Stored data entries:
□ □ □ □ □

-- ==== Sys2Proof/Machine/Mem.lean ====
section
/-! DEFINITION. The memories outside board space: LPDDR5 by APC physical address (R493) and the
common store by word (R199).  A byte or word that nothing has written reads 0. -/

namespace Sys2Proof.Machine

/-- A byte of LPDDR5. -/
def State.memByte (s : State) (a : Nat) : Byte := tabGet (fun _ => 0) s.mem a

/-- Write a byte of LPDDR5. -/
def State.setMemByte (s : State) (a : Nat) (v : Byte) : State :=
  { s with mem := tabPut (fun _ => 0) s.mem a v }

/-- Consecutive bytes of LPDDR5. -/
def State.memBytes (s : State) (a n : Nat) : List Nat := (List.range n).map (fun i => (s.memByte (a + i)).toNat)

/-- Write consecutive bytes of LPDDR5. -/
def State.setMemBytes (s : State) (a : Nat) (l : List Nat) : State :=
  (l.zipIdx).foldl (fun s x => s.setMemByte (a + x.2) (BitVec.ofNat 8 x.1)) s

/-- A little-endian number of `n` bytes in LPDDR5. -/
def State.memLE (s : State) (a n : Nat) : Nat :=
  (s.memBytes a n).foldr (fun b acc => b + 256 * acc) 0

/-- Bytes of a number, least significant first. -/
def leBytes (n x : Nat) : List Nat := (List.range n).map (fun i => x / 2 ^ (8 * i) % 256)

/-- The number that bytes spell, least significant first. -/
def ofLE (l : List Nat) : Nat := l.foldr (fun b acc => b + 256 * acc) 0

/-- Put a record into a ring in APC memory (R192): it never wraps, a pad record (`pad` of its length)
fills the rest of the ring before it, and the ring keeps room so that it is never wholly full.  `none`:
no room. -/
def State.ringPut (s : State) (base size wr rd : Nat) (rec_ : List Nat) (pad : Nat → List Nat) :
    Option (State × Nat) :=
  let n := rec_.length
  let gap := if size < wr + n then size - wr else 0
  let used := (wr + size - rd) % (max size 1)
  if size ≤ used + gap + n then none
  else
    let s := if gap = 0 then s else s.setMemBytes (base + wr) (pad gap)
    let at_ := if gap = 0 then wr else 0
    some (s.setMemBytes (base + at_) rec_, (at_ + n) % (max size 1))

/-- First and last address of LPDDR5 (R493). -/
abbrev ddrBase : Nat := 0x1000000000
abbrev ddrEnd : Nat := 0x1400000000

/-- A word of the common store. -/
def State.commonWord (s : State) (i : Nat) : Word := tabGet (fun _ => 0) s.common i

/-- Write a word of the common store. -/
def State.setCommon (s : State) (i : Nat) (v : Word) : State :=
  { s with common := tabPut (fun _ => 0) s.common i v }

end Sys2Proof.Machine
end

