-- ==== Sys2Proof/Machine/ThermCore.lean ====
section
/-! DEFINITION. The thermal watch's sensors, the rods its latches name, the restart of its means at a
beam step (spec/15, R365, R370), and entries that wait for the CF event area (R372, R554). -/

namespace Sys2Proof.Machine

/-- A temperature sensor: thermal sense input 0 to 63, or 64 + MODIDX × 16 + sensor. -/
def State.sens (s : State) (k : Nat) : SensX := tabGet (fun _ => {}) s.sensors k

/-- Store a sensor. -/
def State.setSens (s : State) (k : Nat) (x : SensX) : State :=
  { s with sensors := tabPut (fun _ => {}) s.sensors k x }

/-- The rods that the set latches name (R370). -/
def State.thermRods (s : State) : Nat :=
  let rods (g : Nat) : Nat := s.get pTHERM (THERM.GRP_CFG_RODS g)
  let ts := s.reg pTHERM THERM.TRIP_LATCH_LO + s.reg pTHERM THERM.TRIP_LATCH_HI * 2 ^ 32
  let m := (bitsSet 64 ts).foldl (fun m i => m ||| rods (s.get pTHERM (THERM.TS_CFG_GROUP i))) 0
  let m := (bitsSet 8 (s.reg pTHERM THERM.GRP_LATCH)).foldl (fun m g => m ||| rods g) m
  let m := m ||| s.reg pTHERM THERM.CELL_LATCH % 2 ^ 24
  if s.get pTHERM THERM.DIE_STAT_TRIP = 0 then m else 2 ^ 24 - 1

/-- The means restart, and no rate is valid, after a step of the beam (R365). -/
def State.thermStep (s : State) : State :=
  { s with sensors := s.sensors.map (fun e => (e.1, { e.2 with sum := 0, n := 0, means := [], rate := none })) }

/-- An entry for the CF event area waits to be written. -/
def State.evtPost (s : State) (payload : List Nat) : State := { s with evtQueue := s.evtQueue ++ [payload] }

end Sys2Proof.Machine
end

□ □ □ □ □

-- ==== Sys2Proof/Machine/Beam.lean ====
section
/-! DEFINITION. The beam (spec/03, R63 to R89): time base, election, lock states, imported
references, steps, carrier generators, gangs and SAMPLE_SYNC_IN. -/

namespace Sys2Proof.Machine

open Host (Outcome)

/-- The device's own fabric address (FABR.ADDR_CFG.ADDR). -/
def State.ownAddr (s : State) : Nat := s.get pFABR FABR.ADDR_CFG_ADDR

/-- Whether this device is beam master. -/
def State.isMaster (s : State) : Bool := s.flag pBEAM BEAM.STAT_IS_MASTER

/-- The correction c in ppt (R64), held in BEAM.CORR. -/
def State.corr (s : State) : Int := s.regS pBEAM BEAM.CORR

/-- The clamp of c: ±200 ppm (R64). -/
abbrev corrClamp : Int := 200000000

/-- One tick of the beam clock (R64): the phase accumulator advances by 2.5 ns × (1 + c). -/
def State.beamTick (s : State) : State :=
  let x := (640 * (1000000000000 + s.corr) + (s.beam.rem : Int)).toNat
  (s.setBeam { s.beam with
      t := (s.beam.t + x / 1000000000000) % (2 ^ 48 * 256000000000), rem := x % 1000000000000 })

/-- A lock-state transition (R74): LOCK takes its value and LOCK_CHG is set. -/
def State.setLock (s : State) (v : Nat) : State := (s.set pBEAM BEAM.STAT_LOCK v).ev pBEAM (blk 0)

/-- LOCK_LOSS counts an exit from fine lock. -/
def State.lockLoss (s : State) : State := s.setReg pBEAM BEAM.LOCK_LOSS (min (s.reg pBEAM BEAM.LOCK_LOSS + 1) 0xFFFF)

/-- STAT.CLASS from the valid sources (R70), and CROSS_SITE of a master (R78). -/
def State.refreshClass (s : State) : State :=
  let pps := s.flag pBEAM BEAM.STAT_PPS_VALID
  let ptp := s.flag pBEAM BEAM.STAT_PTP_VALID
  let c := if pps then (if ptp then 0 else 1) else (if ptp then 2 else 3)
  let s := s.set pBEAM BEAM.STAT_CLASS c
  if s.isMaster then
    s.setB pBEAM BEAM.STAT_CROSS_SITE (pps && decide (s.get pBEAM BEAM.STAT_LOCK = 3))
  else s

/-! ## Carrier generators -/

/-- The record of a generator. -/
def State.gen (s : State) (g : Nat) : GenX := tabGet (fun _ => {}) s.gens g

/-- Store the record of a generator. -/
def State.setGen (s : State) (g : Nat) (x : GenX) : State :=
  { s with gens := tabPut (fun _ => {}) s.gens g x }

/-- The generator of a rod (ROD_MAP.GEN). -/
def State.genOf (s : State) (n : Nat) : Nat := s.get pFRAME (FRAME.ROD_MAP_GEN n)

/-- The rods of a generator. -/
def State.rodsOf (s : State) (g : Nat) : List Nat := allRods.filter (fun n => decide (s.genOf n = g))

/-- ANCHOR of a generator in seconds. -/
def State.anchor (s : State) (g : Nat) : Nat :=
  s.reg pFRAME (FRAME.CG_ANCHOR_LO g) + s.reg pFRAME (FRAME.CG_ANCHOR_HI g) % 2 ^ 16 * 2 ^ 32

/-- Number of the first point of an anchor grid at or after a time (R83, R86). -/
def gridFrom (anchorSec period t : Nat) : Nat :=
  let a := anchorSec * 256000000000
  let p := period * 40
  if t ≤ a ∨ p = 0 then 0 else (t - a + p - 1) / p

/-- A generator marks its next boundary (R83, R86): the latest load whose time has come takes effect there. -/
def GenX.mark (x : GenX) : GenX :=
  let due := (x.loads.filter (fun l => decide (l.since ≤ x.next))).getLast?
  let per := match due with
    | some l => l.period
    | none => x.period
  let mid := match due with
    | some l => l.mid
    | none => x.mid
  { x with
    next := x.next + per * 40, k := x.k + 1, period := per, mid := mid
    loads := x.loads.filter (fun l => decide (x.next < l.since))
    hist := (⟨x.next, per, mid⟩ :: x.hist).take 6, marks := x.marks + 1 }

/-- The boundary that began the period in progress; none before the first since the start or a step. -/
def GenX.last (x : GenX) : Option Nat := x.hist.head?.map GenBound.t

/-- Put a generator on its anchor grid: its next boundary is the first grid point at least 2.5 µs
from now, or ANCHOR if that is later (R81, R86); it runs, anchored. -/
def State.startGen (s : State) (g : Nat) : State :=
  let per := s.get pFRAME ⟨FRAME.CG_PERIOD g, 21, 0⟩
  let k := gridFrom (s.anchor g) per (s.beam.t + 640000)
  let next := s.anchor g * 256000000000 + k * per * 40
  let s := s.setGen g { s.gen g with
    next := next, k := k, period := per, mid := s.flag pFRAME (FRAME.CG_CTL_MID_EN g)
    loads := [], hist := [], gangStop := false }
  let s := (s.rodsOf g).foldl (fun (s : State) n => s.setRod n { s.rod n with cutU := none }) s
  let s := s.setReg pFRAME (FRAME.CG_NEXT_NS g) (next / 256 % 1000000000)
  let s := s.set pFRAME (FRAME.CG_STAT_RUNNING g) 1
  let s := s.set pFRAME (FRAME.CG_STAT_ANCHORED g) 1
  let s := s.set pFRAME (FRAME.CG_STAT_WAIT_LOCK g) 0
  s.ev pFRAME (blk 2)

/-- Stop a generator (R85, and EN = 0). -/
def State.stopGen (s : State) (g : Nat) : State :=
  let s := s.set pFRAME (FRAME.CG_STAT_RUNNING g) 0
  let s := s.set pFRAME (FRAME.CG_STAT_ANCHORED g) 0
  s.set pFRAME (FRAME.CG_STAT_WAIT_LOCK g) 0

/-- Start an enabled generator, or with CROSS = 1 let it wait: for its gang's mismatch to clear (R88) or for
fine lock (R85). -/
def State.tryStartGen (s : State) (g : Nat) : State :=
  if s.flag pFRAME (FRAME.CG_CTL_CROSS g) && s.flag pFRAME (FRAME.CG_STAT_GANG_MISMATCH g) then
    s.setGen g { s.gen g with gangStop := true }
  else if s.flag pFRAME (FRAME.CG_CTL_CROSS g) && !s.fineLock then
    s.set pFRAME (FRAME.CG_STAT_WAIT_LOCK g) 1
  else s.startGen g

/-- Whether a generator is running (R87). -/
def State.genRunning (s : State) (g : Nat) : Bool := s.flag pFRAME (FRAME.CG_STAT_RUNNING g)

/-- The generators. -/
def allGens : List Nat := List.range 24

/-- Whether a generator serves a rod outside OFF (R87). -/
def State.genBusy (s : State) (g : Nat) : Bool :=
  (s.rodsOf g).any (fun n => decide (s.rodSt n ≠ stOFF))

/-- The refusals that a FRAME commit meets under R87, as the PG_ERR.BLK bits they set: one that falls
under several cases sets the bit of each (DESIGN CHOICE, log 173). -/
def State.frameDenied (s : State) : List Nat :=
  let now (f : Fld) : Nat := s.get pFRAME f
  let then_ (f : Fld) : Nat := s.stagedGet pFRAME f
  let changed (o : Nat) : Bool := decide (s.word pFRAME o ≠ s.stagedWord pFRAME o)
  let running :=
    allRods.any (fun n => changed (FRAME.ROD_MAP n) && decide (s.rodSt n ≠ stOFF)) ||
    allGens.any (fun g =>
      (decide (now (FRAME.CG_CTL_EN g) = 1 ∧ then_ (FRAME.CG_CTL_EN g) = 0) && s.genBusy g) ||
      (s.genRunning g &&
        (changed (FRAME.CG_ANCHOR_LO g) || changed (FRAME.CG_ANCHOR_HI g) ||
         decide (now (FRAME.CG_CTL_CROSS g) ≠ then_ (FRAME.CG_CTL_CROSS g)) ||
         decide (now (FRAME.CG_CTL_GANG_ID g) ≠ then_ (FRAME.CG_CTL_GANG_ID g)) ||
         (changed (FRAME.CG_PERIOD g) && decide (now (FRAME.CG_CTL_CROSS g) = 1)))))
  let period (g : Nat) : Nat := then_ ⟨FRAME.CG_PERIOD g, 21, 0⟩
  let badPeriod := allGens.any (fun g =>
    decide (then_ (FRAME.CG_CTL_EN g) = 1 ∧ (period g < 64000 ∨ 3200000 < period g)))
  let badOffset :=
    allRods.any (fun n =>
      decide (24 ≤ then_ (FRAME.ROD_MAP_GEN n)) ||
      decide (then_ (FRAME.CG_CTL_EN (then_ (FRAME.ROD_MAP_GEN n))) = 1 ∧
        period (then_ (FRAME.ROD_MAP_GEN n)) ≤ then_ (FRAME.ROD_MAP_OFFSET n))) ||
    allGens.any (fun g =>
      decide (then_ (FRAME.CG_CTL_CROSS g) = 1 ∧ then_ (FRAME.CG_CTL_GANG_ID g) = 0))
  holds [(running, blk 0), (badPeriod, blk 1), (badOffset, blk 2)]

□ □ □ □ □

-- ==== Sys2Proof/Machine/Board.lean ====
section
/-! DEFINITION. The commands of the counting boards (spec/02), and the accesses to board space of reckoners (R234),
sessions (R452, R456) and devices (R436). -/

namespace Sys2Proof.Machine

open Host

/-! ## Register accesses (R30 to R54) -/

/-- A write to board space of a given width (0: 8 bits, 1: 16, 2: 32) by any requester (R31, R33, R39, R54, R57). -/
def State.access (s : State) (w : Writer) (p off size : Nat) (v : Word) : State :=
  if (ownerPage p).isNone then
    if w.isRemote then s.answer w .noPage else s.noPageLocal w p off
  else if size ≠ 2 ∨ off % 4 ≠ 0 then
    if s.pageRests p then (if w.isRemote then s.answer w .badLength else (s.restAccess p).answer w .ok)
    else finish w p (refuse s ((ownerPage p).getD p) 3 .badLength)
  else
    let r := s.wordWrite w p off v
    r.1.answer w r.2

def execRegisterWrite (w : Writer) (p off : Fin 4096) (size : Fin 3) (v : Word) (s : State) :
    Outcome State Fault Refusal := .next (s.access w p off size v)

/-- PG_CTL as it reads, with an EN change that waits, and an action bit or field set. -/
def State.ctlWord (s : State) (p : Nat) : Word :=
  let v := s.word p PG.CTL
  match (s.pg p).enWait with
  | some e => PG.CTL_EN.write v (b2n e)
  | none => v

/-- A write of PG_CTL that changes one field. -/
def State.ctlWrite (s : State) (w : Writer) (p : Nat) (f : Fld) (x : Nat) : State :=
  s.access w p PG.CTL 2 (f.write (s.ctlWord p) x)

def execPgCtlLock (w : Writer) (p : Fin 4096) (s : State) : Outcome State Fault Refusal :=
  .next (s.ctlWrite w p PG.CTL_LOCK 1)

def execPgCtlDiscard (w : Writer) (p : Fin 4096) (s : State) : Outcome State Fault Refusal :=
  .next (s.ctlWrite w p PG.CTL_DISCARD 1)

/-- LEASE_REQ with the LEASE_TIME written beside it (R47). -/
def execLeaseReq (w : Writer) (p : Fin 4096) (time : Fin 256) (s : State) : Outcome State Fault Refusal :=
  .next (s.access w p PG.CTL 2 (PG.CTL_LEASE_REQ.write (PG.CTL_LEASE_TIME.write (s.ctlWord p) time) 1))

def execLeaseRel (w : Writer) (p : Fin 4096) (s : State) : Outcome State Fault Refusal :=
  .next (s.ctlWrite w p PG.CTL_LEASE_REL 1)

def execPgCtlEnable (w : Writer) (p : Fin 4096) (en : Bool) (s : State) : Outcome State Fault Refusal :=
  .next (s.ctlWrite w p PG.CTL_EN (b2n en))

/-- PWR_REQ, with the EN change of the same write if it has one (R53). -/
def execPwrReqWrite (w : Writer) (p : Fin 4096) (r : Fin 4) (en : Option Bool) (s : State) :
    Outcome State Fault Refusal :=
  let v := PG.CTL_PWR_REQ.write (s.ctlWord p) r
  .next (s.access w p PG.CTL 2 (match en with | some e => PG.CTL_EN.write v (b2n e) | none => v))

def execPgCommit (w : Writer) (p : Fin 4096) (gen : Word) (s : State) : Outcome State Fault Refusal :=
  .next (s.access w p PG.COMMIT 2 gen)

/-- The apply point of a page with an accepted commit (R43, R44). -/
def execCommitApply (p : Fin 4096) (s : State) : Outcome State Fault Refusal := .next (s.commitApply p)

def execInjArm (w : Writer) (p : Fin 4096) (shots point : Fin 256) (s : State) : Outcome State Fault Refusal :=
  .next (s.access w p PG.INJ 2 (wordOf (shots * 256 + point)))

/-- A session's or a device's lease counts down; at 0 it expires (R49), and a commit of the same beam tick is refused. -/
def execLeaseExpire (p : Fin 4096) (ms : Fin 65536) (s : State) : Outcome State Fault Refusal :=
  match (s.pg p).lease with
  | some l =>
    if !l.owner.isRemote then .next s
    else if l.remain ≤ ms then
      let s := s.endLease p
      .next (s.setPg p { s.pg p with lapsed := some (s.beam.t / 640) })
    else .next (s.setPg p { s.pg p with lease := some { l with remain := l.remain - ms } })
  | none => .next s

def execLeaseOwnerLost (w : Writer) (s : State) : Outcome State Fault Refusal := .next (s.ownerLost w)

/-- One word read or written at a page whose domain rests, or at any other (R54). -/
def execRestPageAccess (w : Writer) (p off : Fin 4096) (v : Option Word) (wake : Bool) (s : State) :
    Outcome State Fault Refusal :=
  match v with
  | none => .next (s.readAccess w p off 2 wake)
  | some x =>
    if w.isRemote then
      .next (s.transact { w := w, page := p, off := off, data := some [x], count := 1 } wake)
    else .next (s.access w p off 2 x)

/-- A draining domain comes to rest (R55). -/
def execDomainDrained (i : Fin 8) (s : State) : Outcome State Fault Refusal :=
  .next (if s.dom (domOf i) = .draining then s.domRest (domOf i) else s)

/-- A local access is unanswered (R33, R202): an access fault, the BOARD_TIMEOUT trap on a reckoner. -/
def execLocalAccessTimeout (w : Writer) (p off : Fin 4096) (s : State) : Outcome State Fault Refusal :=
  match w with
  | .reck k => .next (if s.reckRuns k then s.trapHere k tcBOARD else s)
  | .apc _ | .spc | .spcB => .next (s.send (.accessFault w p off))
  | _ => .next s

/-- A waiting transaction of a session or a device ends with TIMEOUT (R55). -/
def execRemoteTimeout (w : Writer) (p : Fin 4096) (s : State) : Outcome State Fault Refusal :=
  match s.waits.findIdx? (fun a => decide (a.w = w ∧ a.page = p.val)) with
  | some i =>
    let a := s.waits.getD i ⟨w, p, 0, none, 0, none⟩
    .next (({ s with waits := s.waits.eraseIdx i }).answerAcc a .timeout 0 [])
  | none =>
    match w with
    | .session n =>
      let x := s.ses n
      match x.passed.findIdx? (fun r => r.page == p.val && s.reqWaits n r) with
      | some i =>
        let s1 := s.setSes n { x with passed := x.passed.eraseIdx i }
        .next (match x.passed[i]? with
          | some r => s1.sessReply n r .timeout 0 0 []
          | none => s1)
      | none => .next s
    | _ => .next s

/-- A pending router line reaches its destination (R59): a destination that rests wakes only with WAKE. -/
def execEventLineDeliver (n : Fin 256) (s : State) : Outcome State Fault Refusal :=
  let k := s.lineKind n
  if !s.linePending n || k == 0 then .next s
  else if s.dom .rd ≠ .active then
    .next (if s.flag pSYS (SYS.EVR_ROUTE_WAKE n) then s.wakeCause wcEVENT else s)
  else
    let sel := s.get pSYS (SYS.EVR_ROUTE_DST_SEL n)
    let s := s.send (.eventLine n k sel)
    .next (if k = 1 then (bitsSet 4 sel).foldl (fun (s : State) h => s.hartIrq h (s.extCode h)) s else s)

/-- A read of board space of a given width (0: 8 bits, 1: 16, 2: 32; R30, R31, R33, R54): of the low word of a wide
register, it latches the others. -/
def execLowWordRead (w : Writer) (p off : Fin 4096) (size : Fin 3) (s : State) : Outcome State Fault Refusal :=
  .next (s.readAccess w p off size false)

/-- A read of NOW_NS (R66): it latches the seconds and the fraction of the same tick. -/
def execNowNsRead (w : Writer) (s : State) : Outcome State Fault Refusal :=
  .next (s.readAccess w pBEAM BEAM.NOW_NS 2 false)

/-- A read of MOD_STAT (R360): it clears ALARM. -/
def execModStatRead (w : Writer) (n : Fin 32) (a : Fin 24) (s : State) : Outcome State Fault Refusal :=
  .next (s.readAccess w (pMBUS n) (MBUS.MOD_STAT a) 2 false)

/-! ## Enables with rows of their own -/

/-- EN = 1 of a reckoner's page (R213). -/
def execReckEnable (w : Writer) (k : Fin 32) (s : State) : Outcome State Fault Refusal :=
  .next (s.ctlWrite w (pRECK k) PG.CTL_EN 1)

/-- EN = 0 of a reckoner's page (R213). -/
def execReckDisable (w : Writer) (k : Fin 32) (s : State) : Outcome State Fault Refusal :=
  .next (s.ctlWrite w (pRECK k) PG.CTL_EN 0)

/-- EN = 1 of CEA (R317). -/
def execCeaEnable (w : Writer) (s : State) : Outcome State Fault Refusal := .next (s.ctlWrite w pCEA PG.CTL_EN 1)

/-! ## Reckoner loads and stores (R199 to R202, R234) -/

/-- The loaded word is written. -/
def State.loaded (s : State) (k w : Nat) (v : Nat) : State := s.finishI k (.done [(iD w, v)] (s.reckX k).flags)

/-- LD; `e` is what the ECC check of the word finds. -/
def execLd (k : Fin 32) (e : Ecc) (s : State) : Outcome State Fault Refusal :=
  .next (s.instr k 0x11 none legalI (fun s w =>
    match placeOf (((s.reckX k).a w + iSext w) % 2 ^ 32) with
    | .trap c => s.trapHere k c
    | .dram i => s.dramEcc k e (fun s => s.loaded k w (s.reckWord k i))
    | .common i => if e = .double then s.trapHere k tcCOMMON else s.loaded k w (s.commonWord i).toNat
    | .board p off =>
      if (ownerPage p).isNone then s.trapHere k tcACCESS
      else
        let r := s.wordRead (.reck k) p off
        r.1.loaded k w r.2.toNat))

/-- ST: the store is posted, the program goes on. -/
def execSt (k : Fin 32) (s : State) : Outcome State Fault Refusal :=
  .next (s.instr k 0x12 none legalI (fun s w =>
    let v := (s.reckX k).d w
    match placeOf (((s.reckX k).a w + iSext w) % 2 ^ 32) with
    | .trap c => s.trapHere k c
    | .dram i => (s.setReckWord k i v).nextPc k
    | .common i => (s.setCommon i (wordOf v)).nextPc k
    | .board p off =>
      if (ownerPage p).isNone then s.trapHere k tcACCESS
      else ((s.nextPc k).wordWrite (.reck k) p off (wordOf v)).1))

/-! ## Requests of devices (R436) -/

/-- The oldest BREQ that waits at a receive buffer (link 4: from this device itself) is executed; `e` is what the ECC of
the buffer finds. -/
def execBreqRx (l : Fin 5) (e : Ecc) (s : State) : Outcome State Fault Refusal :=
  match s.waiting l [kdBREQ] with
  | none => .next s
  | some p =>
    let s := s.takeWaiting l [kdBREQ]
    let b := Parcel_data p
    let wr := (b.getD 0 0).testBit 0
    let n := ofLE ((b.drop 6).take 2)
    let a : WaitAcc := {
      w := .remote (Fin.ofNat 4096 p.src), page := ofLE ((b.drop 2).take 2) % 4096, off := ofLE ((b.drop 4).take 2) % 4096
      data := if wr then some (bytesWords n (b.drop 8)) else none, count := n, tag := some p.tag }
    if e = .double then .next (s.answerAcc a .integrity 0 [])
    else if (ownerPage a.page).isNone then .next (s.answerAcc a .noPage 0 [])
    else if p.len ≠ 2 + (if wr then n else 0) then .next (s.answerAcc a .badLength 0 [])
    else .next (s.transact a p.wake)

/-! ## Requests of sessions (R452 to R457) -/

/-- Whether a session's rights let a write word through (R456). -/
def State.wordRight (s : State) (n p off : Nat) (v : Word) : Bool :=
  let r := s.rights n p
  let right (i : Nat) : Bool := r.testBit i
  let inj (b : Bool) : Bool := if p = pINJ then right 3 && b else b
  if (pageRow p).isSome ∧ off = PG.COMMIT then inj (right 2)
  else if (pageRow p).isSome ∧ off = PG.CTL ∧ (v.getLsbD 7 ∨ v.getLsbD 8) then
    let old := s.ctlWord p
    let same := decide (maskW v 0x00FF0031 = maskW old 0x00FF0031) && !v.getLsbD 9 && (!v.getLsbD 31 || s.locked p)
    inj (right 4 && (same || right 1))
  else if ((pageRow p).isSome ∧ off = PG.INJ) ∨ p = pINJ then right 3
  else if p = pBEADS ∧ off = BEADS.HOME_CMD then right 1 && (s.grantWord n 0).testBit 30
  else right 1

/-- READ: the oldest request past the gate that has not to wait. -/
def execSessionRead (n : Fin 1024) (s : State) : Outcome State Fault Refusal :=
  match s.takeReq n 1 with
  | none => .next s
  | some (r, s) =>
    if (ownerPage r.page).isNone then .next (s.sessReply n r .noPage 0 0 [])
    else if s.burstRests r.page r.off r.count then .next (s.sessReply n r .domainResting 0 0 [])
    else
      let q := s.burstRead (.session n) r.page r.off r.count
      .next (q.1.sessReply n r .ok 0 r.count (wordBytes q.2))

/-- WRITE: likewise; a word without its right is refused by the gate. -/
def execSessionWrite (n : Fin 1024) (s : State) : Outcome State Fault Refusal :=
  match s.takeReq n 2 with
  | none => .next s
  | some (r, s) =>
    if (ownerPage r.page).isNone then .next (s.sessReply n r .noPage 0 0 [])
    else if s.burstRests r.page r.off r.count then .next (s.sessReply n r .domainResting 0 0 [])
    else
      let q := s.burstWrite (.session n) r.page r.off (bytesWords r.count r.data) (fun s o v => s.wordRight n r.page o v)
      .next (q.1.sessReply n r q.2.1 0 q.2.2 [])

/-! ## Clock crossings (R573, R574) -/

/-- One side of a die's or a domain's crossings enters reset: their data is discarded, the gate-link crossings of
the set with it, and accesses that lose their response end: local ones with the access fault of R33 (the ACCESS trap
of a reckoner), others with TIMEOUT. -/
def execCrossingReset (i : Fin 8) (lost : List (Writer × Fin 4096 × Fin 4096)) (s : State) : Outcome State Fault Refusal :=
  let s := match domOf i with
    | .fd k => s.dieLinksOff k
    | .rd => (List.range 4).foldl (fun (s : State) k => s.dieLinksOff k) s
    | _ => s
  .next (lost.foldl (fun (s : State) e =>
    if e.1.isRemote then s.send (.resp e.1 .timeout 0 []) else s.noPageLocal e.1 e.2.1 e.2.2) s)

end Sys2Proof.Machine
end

□ □ □ □ □

Output, from the data above, the lines from the line with "p PG.CTL_LEASE_REL 1)" to the line with "(R43, R44). -/" exactly as they stand, both ends included and nothing else.

  .next (s.ctlWrite w p PG.CTL_LEASE_REL 1)

def execPgCtlEnable (w : Writer) (p : Fin 4096) (en : Bool) (s : State) : Outcome State Fault Refusal :=
  .next (s.ctlWrite w p PG.CTL_EN (b2n en))

/-- PWR_REQ, with the EN change of the same write if it has one (R53). -/
def execPwrReqWrite (w : Writer) (p : Fin 4096) (r : Fin 4) (en : Option Bool) (s : State) :
    Outcome State Fault Refusal :=
  let v := PG.CTL_PWR_REQ.write (s.ctlWord p) r
  .next (s.access w p PG.CTL 2 (match en with | some e => PG.CTL_EN.write v (b2n e) | none => v))

def execPgCommit (w : Writer) (p : Fin 4096) (gen : Word) (s : State) : Outcome State Fault Refusal :=
  .next (s.access w p PG.COMMIT 2 gen)

/-- The apply point of a page with an accepted commit (R43, R44). -/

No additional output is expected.